» **Activity**
Every line from the one containing "def Ty.intMin (t" through the end of the data is to be copied exactly, and nothing outside that range.

» **Dataset entries**

def FVal.neg : FVal → FVal
  | .nan nv => .nan nv
  | .inf s => .inf (!s)
  | .fin s m e => .fin (!s) m e

def FVal.abs : FVal → FVal
  | .nan nv => .nan nv
  | .inf _ => .inf false
  | .fin _ m e => .fin false m e

/-- The sign of a value that is no NaN. -/
def FVal.sign : FVal → Bool
  | .nan _ => false
  | .inf s => s
  | .fin s _ _ => s

/-- An integer as an exact value. -/
def FVal.ofInt (n : Int) : FVal := .fin (n < 0) n.natAbs 0

/-- x · 2^n. -/
def FVal.scale (x : FVal) (n : Int) : FVal :=
  match x with
  | .fin s m e => .fin s m (e + n)
  | x => x

/-- The exact product (R75, R76). -/
def FVal.mul (x y : FVal) : FVal :=
  match x, y with
  | .nan a, .nan b => .nan (a || b)
  | .nan a, _ => .nan a
  | _, .nan b => .nan b
  | .inf s, .inf t => .inf (s != t)
  | .inf s, .fin t m _ => if m = 0 then .nan true else .inf (s != t)
  | .fin s m _, .inf t => if m = 0 then .nan true else .inf (s != t)
  | .fin s m e, .fin t n d => .fin (s != t) (m * n) (e + d)

/-- A finite value in units of 2^e0, for e0 at or below its exponent. -/
def FVal.units (e0 : Int) : FVal → Int
  | .fin s m e => if s then -((m * 2 ^ (e - e0).toNat : Nat) : Int) else ((m * 2 ^ (e - e0).toNat : Nat) : Int)
  | _ => 0

/-- Smallest exponent of the nonzero finite terms. -/
def FVal.minExp (xs : List FVal) : Int :=
  (xs.foldl (fun (acc : Option Int) x => match x with
    | .fin _ m e => if m = 0 then acc else some (match acc with
      | some a => min a e
      | none => e)
    | _ => acc) none).getD 0

/-- The exact sum of a list of terms; the sign of an exact zero by R75. Infinities of both signs make the sum invalid, beside a quiet NaN
too [16]. -/
def FVal.sum (xs : List FVal) (rnd : Rnd) : FVal :=
  let nans := xs.filter FVal.isNan
  let pinf := xs.contains (.inf false)
  let ninf := xs.contains (.inf true)
  if !nans.isEmpty || (pinf && ninf) then .nan ((pinf && ninf) || xs.contains (.nan true))
  else if pinf then .inf false
  else if ninf then .inf true
  else
    let e0 := FVal.minExp xs
    let total := (xs.map (FVal.units e0)).foldl (· + ·) 0
    if total = 0 then
      if xs.all fun x => x.isZero && x.sign then .fin true 0 0
      else if xs.all fun x => x.isZero && !x.sign then .fin false 0 0
      else .fin (decide (rnd = .rd)) 0 0
    else .fin (total < 0) total.natAbs e0

/-- x + y, exactly. -/
def FVal.add (x y : FVal) (rnd : Rnd) : FVal := FVal.sum [x, y] rnd

/-- The integer square root, by bits from 2^n down. -/
def isqrtBits : Nat → Nat → Nat → Nat
  | 0, x, r => if (r + 1) * (r + 1) ≤ x then r + 1 else r
  | n + 1, x, r =>
    let r' := r + 2 ^ (n + 1)
    isqrtBits n x (if r' * r' ≤ x then r' else r)

def isqrt (x : Nat) : Nat := isqrtBits (bitLen x / 2 + 1) x 0

/-- A value with a sticky bit below: a truncated magnitude of many bits, odd when anything was cut. -/
def sticky (q : Nat) (cut : Bool) : Nat := 2 * q + cut.toNat

/-- x / y to well beyond any format's precision, with a sticky bit, so that it rounds as the exact quotient. -/
def FVal.div (x y : FVal) : FVal :=
  match x, y with
  | .nan a, .nan b => .nan (a || b)
  | .nan a, _ => .nan a
  | _, .nan b => .nan b
  | .inf _, .inf _ => .nan true
  | .inf s, .fin t _ _ => .inf (s != t)
  | .fin s _ _, .inf t => .fin (s != t) 0 0
  | .fin s m e, .fin t n d =>
    if n = 0 then if m = 0 then .nan true else .inf (s != t)
    else if m = 0 then .fin (s != t) 0 0
    else
      let k := 192 + bitLen n - bitLen m
      let q := m * 2 ^ k / n
      .fin (s != t) (sticky q (m * 2 ^ k % n != 0)) (e - d - k - 1)

/-- The square root, likewise. -/
def FVal.sqrt (x : FVal) : FVal :=
  match x with
  | .nan a => .nan a
  | .inf s => if s then .nan true else .inf false
  | .fin s m e =>
    if m = 0 then .fin s 0 0
    else if s then .nan true
    else
      let odd := (e % 2).toNat
      let a := m * 2 ^ (odd + 384)
      let r := isqrt a
      .fin false (sticky r (r * r != a)) ((e - odd) / 2 - 192 - 1)

/-- The low bits of a draw that SR uses for a destination (R86). -/
def Ty.srBits (t : Ty) : Nat := if t.narrow then 16 else 32

/-- Whether a magnitude n·2^sh + rem rounds up to n + 1 (R85, R86). -/
def roundUp (rnd : Rnd) (neg : Bool) (n rem sh b draw : Nat) : Bool :=
  match rnd with
  | .rn => 2 * rem > 2 ^ sh || (2 * rem == 2 ^ sh && n % 2 == 1)
  | .rz => false
  | .ru => rem != 0 && !neg
  | .rd => rem != 0 && neg
  | .sr => rem != 0 && rem * 2 ^ b / 2 ^ sh + draw % 2 ^ b ≥ 2 ^ b

/-- Round m·2^e to a multiple of 2^q: the multiple, and whether it is inexact. -/
def roundTo2 (rnd : Rnd) (neg : Bool) (m : Nat) (e q : Int) (b draw : Nat) : Nat × Bool :=
  if q ≤ e then (m * 2 ^ (e - q).toNat, false)
  else
    let sh := (q - e).toNat
    let n := m / 2 ^ sh
    let rem := m % 2 ^ sh
    (if roundUp rnd neg n rem sh b draw then n + 1 else n, rem != 0)

/-- The encoding of n·2^q for n up to 2^(fb+1), with q the quantum of its range. -/
def Fmt.compose (f : Fmt) (n : Nat) (q : Int) : Nat :=
  if n < 2 ^ f.fb then n
  else
    let (n, q) := if n ≥ 2 ^ (f.fb + 1) then (n / 2, q + 1) else (n, q)
    (q + f.fb - f.emin + 1).toNat * 2 ^ f.fb + (n - 2 ^ f.fb)

/-- Overflow of a rounded magnitude (R77): encoding without the sign. -/
def Fmt.overflow (f : Fmt) (rnd : Rnd) (neg : Bool) : Nat :=
  if f.e4m3 then f.maxCode
  else match rnd with
    | .rn | .sr => f.inf
    | .rz => f.maxCode
    | .ru => if neg then f.maxCode else f.inf
    | .rd => if neg then f.inf else f.maxCode

/-- Round an exact finite value into a format with its flags (R75, R77, R85, R86). Under SR the rounding that judges tininess takes the same
draw [16]. -/
def Fmt.roundFin (f : Fmt) (rnd : Rnd) (b draw : Nat) (neg : Bool) (m : Nat) (e : Int) : Nat × Flags :=
  let sgn := if neg then f.signBit else 0
  if m = 0 then (sgn, 0)
  else
    let top : Int := e + bitLen m - 1
    let emax : Int := if f.e4m3 then 8 else f.bias
    if top > emax then (sgn + f.overflow rnd neg, fOF ||| fNX)
    else
      let low : Int := f.emin - f.fb - 48
      let (m, e) := if top < low then (1, low) else (m, e)
      let top : Int := e + bitLen m - 1
      let q : Int := max top f.emin - f.fb
      let big := Fmt.compose f (m / 2 ^ (q - e).toNat * 2 ^ (e - q).toNat) q ≥ f.maxCode
        && (roundTo2 .rz neg m e q b draw).2
      let rnd' := if rnd = .sr && big then .rn else rnd
      let (n, nx) := roundTo2 rnd' neg m e q b draw
      let code := f.compose n q
      if code > f.maxCode then (sgn + f.overflow rnd' neg, fOF ||| fNX)
      else
        let tiny := top < f.emin &&
          (let (n', _) := roundTo2 rnd' neg m e (top - f.fb) b draw
           !(top == f.emin - 1 && n' == 2 ^ (f.fb + 1)))
        (sgn + code, Flags.on nx fNX ||| Flags.on (nx && tiny) fUF)

/-- RoundTo(T, v, Mode): the encoding and the flags. -/
def roundTo (t : Ty) (rnd : Rnd) (draw : Nat) (v : FVal) : Nat × Flags :=
  let f := t.fmt
  match v with
  | .nan nv => (f.nan, Flags.on nv fNV)
  | .inf s => if f.e4m3 then (f.nan, fNV) else ((if s then f.signBit else 0) + f.inf, 0)
  | .fin s m e => f.roundFin rnd t.srBits draw s m e

/-- Round to p significant bits with an unbounded exponent, in RN (R90 for DCORM, Sig16 of R184). -/
def FVal.roundSig (p : Nat) (v : FVal) : FVal :=
  match v with
  | .fin s m e =>
    if m = 0 then v
    else
      let q : Int := e + bitLen m - p
      .fin s (roundTo2 .rn s m e q 0 0).1 q
  | v => v

/-- The integral value that a mode chooses (R179 FRND, R78), and whether it differs. -/
def roundInt (rnd : Rnd) (b draw : Nat) (neg : Bool) (m : Nat) (e : Int) : Nat × Bool :=
  if e < -4096 then roundTo2 rnd neg (if m = 0 then 0 else 1) (-4096) 0 b draw else roundTo2 rnd neg m e 0 b draw

/-- The range of an integer type (R73). -/
def Ty.intMin (t : Ty) : Int := if t.isSigned then -(2 ^ (t.width - 1) : Nat) else 0
def Ty.intMax (t : Ty) : Int := if t.isSigned then (2 ^ (t.width - 1) : Nat) - 1 else (2 ^ t.width : Nat) - 1

/-- The low bits of an integer as an encoding of its type. -/
def Ty.wrap (t : Ty) (x : Int) : Nat := (x % (2 ^ t.width : Nat)).toNat

/-- The integer of an encoding (R73). -/
def Ty.toInt (t : Ty) (x : Nat) : Int :=
  let x := x % 2 ^ t.width
  if t.isSigned && x.testBit (t.width - 1) then (x : Int) - (2 ^ t.width : Nat) else x

/-- Floating point to integer (R78). -/
def toIntSat (t : Ty) (rnd : Rnd) (draw : Nat) (v : FVal) : Nat × Flags :=
  match v with
  | .nan _ => (0, fNV)
  | .inf s => (t.wrap (if s then t.intMin else t.intMax), fNV)
  | .fin s m e =>
    if m ≠ 0 && e + bitLen m > 80 then (t.wrap (if s then t.intMin else t.intMax), fNV)
    else
      let (n, nx) := roundInt rnd 32 draw s m e
      let x : Int := if s then -(n : Int) else n
      if x < t.intMin then (t.wrap t.intMin, fNV)
      else if x > t.intMax then (t.wrap t.intMax, fNV)
      else (t.wrap x, Flags.on nx fNX)

/-- Exact comparison of two values that are no NaN: -1, 0 or 1. -/
def FVal.cmp (x y : FVal) : Int :=
  match x, y with
  | .inf s, .inf t => if s = t then 0 else if s then -1 else 1
  | .inf s, _ => if s then -1 else 1
  | _, .inf t => if t then 1 else -1
  | x, y =>
    let e0 := FVal.minExp [x, y]
    let a := x.units e0
    let b := y.units e0
    if a < b then -1 else if a = b then 0 else 1

def FVal.lt (x y : FVal) : Bool := x.cmp y < 0
def FVal.le (x y : FVal) : Bool := x.cmp y ≤ 0

/-- The six relations in the order of R172 and R181. -/
def relOf (rel : Nat) (lt eq : Bool) : Bool :=
  match rel with
  | 0 => eq | 1 => !eq | 2 => lt | 3 => lt || eq | 4 => !(lt || eq) | _ => !lt

/-- A NaN that signals (R76). -/
def FVal.signals : FVal → Bool
  | .nan nv => nv
  | _ => false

» **Response box**
def Ty.intMin (t : Ty) : Int := if t.isSigned then -(2 ^ (t.width - 1) : Nat) else 0
def Ty.intMax (t : Ty) : Int := if t.isSigned then (2 ^ (t.width - 1) : Nat) - 1 else (2 ^ t.width : Nat) - 1

/-- The low bits of an integer as an encoding of its type. -/
def Ty.wrap (t : Ty) (x : Int) : Nat := (x % (2 ^ t.width : Nat)).toNat

/-- The integer of an encoding (R73). -/
def Ty.toInt (t : Ty) (x : Nat) : Int :=
  let x := x % 2 ^ t.width
  if t.isSigned && x.testBit (t.width - 1) then (x : Int) - (2 ^ t.width : Nat) else x

/-- Floating point to integer (R78). -/
def toIntSat (t : Ty) (rnd : Rnd) (draw : Nat) (v : FVal) : Nat × Flags :=
  match v with
  | .nan _ => (0, fNV)
  | .inf s => (t.wrap (if s then t.intMin else t.intMax), fNV)
  | .fin s m e =>
    if m ≠ 0 && e + bitLen m > 80 then (t.wrap (if s then t.intMin else t.intMax), fNV)
    else
      let (n, nx) := roundInt rnd 32 draw s m e
      let x : Int := if s then -(n : Int) else n
      if x < t.intMin then (t.wrap t.intMin, fNV)
      else if x > t.intMax then (t.wrap t.intMax, fNV)
      else (t.wrap x, Flags.on nx fNX)

/-- Exact comparison of two values that are no NaN: -1, 0 or 1. -/
def FVal.cmp (x y : FVal) : Int :=
  match x, y with
  | .inf s, .inf t => if s = t then 0 else if s then -1 else 1
  | .inf s, _ => if s then -1 else 1
  | _, .inf t => if t then 1 else -1
  | x, y =>
    let e0 := FVal.minExp [x, y]
    let a := x.units e0
    let b := y.units e0
    if a < b then -1 else if a = b then 0 else 1

def FVal.lt (x y : FVal) : Bool := x.cmp y < 0
def FVal.le (x y : FVal) : Bool := x.cmp y ≤ 0

/-- The six relations in the order of R172 and R181. -/
def relOf (rel : Nat) (lt eq : Bool) : Bool :=
  match rel with
  | 0 => eq | 1 => !eq | 2 => lt | 3 => lt || eq | 4 => !(lt || eq) | _ => !lt

/-- A NaN that signals (R76). -/
def FVal.signals : FVal → Bool
  | .nan nv => nv
  | _ => false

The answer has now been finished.